### What to do
Starting at the line that contains "theorem queueValid_congr (s", set down each line exactly until the records end, keeping both ends and adding nothing.

[Exercise data — start]

/-- What the writing of a record, the core's trap registers and the warp's mark leave, over the state in which its bytes stand. -/
theorem posted_state (x : State) (p c slot : Nat) (f : Part → Part) (g : Warp → Warp) (h : Core → Core) (hw : ∀ k, (h k).warps = k.warps)
    (hh : ∀ k : Core, (h { k with halted := none }).trap = (h k).trap) :
    let t := (((x.modPart p f).endHalts p).modCore c h).modWarpAt c slot g
    t.mem = x.mem ∧ tget t.parts p = (tget x.parts p).map f ∧
      (∀ k, tget x.cores c = some k → ∃ k2, tget t.cores c = some k2 ∧ k2.trap = (h k).trap) ∧
      t.warpAt? c slot = (x.warpAt? c slot).map g ∧
      ∀ (α : Type) (π : Thread → α), (∀ w, (g w).threads = w.threads) → KeepsThreads π x t := by
  intro t
  refine ⟨?_, ?_, fun k hk => ?_, ?_, fun α π hg => ?_⟩
  · exact endHalts_mem (x.modPart p f) p
  · have := endHalts_parts (x.modPart p f) p
    show tget (((x.modPart p f).endHalts p).parts) p = _
    rw [this, modPart_parts, tget_tmod, if_pos rfl]
  · have h1 := endHalts_cores (fun k => (h k).trap) hh (x.modPart p f) p c
    rw [modPart_cores, hk] at h1
    have h2 : tget t.cores c = (tget ((x.modPart p f).endHalts p).cores c).map (fun k => { h k with warps := tmod (h k).warps slot g }) := by
      show tget (State.modWarpAt _ c slot g).cores c = _
      unfold State.modWarpAt
      rw [modCore_cores, tget_tmod, if_pos rfl, modCore_cores, tget_tmod, if_pos rfl, Option.map_map]; rfl
    cases h3 : tget ((x.modPart p f).endHalts p).cores c with
    | none => rw [h3] at h1; simp at h1
    | some k2 =>
      rw [h3] at h1 h2
      exact ⟨_, h2, Option.some.inj h1⟩
  · have h1 := endHalts_warps id (x.modPart p f) p c slot
    have h2 : ((((x.modPart p f).endHalts p).modCore c h)).warpAt? c slot = ((x.modPart p f).endHalts p).warpAt? c slot := by
      unfold State.warpAt?
      rw [modCore_cores, tget_tmod, if_pos rfl]
      cases tget ((x.modPart p f).endHalts p).cores c with
      | none => rfl
      | some k => simp only [Option.map_some, Option.bind_some, hw]
    have h3 : (x.modPart p f).warpAt? c slot = x.warpAt? c slot := by unfold State.warpAt?; rw [modPart_cores]
    show (State.modWarpAt _ c slot g).warpAt? c slot = _
    rw [warpAt_modWarpAt, if_pos ⟨rfl, rfl⟩, h2]
    have h4 : ((x.modPart p f).endHalts p).warpAt? c slot = (x.modPart p f).warpAt? c slot := by simpa using h1
    rw [h4, h3]
  · refine KeepsThreads.trans ?_ (keeps_modWarpAt π _ c slot _ (fun w l => by rw [hg]))
    refine KeepsThreads.trans ?_ (keeps_modCore π _ c _ hw)
    refine KeepsThreads.trans ?_ (endHalts_threads π _ _)
    exact KeepsThreads.of_cores π (modPart_cores _ _ _)

theorem putRecord_threads {α : Type} (f : Thread → α) (h : ∀ t : Thread, f { t with wait := .run } = f t) (s : State) (p : Nat) (q : Part)
    (ws : List Word) : KeepsThreads f s (s.putRecord p q ws) := by
  unfold State.putRecord
  refine KeepsThreads.trans ?_ (endHalts_threads f _ _)
  exact (keeps_homeWriteLong f h _ _ _ _).trans (KeepsThreads.of_cores f (modPart_cores _ _ _))

theorem postOrHold_threads {α : Type} (f : Thread → α) (h : ∀ t : Thread, f { t with wait := .run } = f t) (s : State) (p : Nat) (r : HeldRec) :
    KeepsThreads f s (s.postOrHold p r) := by
  unfold State.postOrHold
  split
  · split
    · cases r with
      | words ws => exact putRecord_threads f h _ _ _ _
      | warp c slot d waits level r ws =>
        unfold State.postNow
        dsimp only
        have h1 := (release_threads f h s c d .package).trans (putRecord_threads f h _ p ‹_› ws)
        have h2 := h1.trans (keeps_modCore f _ c (fun k => { k with trap := trapRegs k.trap r level false }) (fun _ => rfl))
        split
        · exact h2.trans (keeps_modWarpAt f _ _ _ _ (fun _ _ => rfl))
        · exact h2
    · exact KeepsThreads.of_cores f rfl
  · exact KeepsThreads.refl f s

theorem postRecord_threads {α : Type} (f : Thread → α) (h : ∀ t : Thread, f { t with wait := .run } = f t) (s : State) (c w : Nat) :
    KeepsThreads f s (s.postRecord c w) := by
  unfold State.postRecord
  split
  · split
    · split
      · exact KeepsThreads.refl f s
      · exact postOrHold_threads f h _ _ _
    · exact KeepsThreads.refl f s
  · exact KeepsThreads.refl f s

/-- A record is posted where its core has nothing to perform before it (R296). -/
theorem postRecord_posts (s : State) (c slot : Nat) (w : Warp) (u : Susp) (q : Part) (k : Core) (hw : s.warpAt? c slot = some w) (hu : w.susp = some u)
    (hp : u.posted = false) (hq : tget s.parts w.part = some q) (hv : s.queueValid w.part q = true) (hr : q.queueRoom = true)
    (hk : tget s.cores c = some k) (hm : NoMig s) (hwf : Memory.wf s.mem = true) (hrel : s.release c w.curSlot .package = s) :
    let t := s.postRecord c slot
    let place := q.fqhi.toNat * 2 ^ 32 + q.fqlo.toNat + 32 * (q.fqtail.toNat % 2 ^ q.fqsize.toNat)
    bytesAt t.mem place 32 = wordsBytes (recordWords u.report w c slot u.did q.fqtail) ∧
      (∃ q', tget t.parts w.part = some q' ∧ q'.fqtail = q.fqtail + 1) ∧
      (t.core c).trap = trapRegs k.trap u.report w.level.code false ∧
      ∃ v, t.warpAt? c slot = some v ∧ v.susp = some { u with posted := true } := by
  intro t place
  have hlen : (wordsBytes (recordWords u.report w c slot u.did q.fqtail)).length = 32 := by
    simp [wordsBytes, recordWords, bytesOf, leBytes]
  have et : t = ((((s.homeWriteLong 2 place (wordsBytes (recordWords u.report w c slot u.did q.fqtail))).modPart w.part (fun q => { q with
          fqtail := q.fqtail + 1 })).endHalts w.part).modCore c
              (fun k => { k with trap := trapRegs k.trap u.report w.level.code false })).modWarpAt c slot
            (fun w => { w with susp := w.susp.map (fun u => { u with posted := true }) }) := by
    show s.postRecord c slot = _
    unfold State.postRecord
    rw [hw]
    dsimp only
    rw [hu, hq]
    dsimp only
    rw [if_neg (by simp [hp])]
    unfold State.postOrHold
    rw [hq]
    dsimp only
    rw [if_pos (by simp [hv, hr])]
    unfold State.postNow recordOf
    dsimp only
    rw [hrel, if_pos rfl]
    rfl
  rw [et]
  clear et t
  obtain ⟨x, hx⟩ : ∃ x, x = s.homeWriteLong 2 place (wordsBytes (recordWords u.report w c slot u.did q.fqtail)) := ⟨_, rfl⟩
  have hmem : x.mem = setBytes s.mem place (wordsBytes (recordWords u.report w c slot u.did q.fqtail)) := by
    rw [hx]; exact homeWriteLong_mem s 2 place _ hm (by rw [hlen]; omega)
  have hparts : x.parts = s.parts := by rw [hx]; exact homeWriteLong_parts _ _ _ _ hm
  have hcore : ∃ k1, tget x.cores c = some k1 ∧ k1.trap = k.trap := by
    have h2 := keepsCores_homeWriteLong Core.trap (fun _ _ => rfl) s 2 place (wordsBytes (recordWords u.report w c slot u.did q.fqtail)) c
    rw [hk, ← hx] at h2
    cases h3 : tget x.cores c with
    | none => rw [h3] at h2; simp at h2
    | some k1 => rw [h3] at h2; exact ⟨k1, rfl, Option.some.inj h2⟩
  have hwarp : ∃ w1, x.warpAt? c slot = some w1 ∧ w1.susp = some u := by
    have h2 := keepsWarps_homeWriteLong Warp.susp (fun _ _ _ => rfl) s 2 place (wordsBytes (recordWords u.report w c slot u.did q.fqtail)) c slot
    rw [hw, ← hx] at h2
    cases h3 : x.warpAt? c slot with
    | none => rw [h3] at h2; simp at h2
    | some w1 => rw [h3] at h2; exact ⟨w1, rfl, (Option.some.inj h2).trans hu⟩
  rw [← hx]
  obtain ⟨a1, a2, a3, a4, -⟩ := posted_state x w.part c slot (fun q => { q with fqtail := q.fqtail + 1 })
            (fun w => { w with susp := w.susp.map (fun u => { u with posted := true }) })
              (fun k => { k with trap := trapRegs k.trap u.report w.level.code false }) (fun _ => rfl) (fun _ => rfl)
  refine ⟨?_, ?_, ?_, ?_⟩
  · rw [a1, hmem]
    have := bytesAt_setBytes s.mem place (wordsBytes (recordWords u.report w c slot u.did q.fqtail)) hwf
    rwa [hlen] at this
  · rw [a2, hparts, hq]
    exact ⟨_, rfl, rfl⟩
  · obtain ⟨k1, e1, e2⟩ := hcore
    obtain ⟨k2, e3, e4⟩ := a3 k1 e1
    unfold State.core
    rw [e3]
    show k2.trap = _
    rw [e4, ← e2]
  · obtain ⟨w1, e1, e2⟩ := hwarp
    rw [a4, e1]
    exact ⟨_, rfl, by show Option.map _ w1.susp = _; rw [e2]; rfl⟩

theorem modWarpAt_cores_keep {α : Type} (f : Core → α) (h : ∀ (k : Core) (w : Tbl Warp), f { k with warps := w } = f k) (s : State) (c w : Nat)
    (g : Warp → Warp) : KeepsCores f s (s.modWarpAt c w g) :=
  modCore_cores_keep f s c _ (fun k => h k _)

theorem left_cores {α : Type} (f : Core → α) (h : ∀ (k : Core) (w : Tbl Warp) (d : List Int) (l : List Nat),
    f { k with warps := w, deficit := d, lastIssue := l } = f k) (s : State) :
    KeepsCores f s (leftState s) := by
  have h1 : KeepsCores f s (s.charge 1) := modCore_cores_keep f s _ _ (fun k => by
    unfold Core.charge
    split
    · exact h k _ _ _
    · rfl)
  exact fun c => (h1.trans (modWarpAt_cores_keep f (fun k w => h k w k.deficit k.lastIssue) (s.charge 1) s.cur.core s.cur.slot
    (fun w => w.mapLanes s.cur.mask (fun l t => s.cur.uncount l t)))) c

theorem queueValid_congr (s t : State) (p : Nat) (q : Part) (h1 : t.rots = s.rots) (h2 : t.mem = s.mem) (h3 : t.rothi = s.rothi)
    (h4 : t.rotlo = s.rotlo) (h5 : t.secLo = s.secLo) (h6 : t.secHi = s.secHi) (h7 : t.kept = s.kept) (h8 : t.parts = s.parts) :
    t.queueValid p q = s.queueValid p q := by
  unfold State.queueValid State.keepsIn State.reaches State.owns State.secure State.rotEntry State.rotTable State.rotBase
  rw [h1, h2, h3, h4, h5, h6, h7, h8]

[Exercise data — finish]

### Solution
theorem queueValid_congr (s t : State) (p : Nat) (q : Part) (h1 : t.rots = s.rots) (h2 : t.mem = s.mem) (h3 : t.rothi = s.rothi)
    (h4 : t.rotlo = s.rotlo) (h5 : t.secLo = s.secLo) (h6 : t.secHi = s.secHi) (h7 : t.kept = s.kept) (h8 : t.parts = s.parts) :
    t.queueValid p q = s.queueValid p q := by
  unfold State.queueValid State.keepsIn State.reaches State.owns State.secure State.rotEntry State.rotTable State.rotBase
  rw [h1, h2, h3, h4, h5, h6, h7, h8]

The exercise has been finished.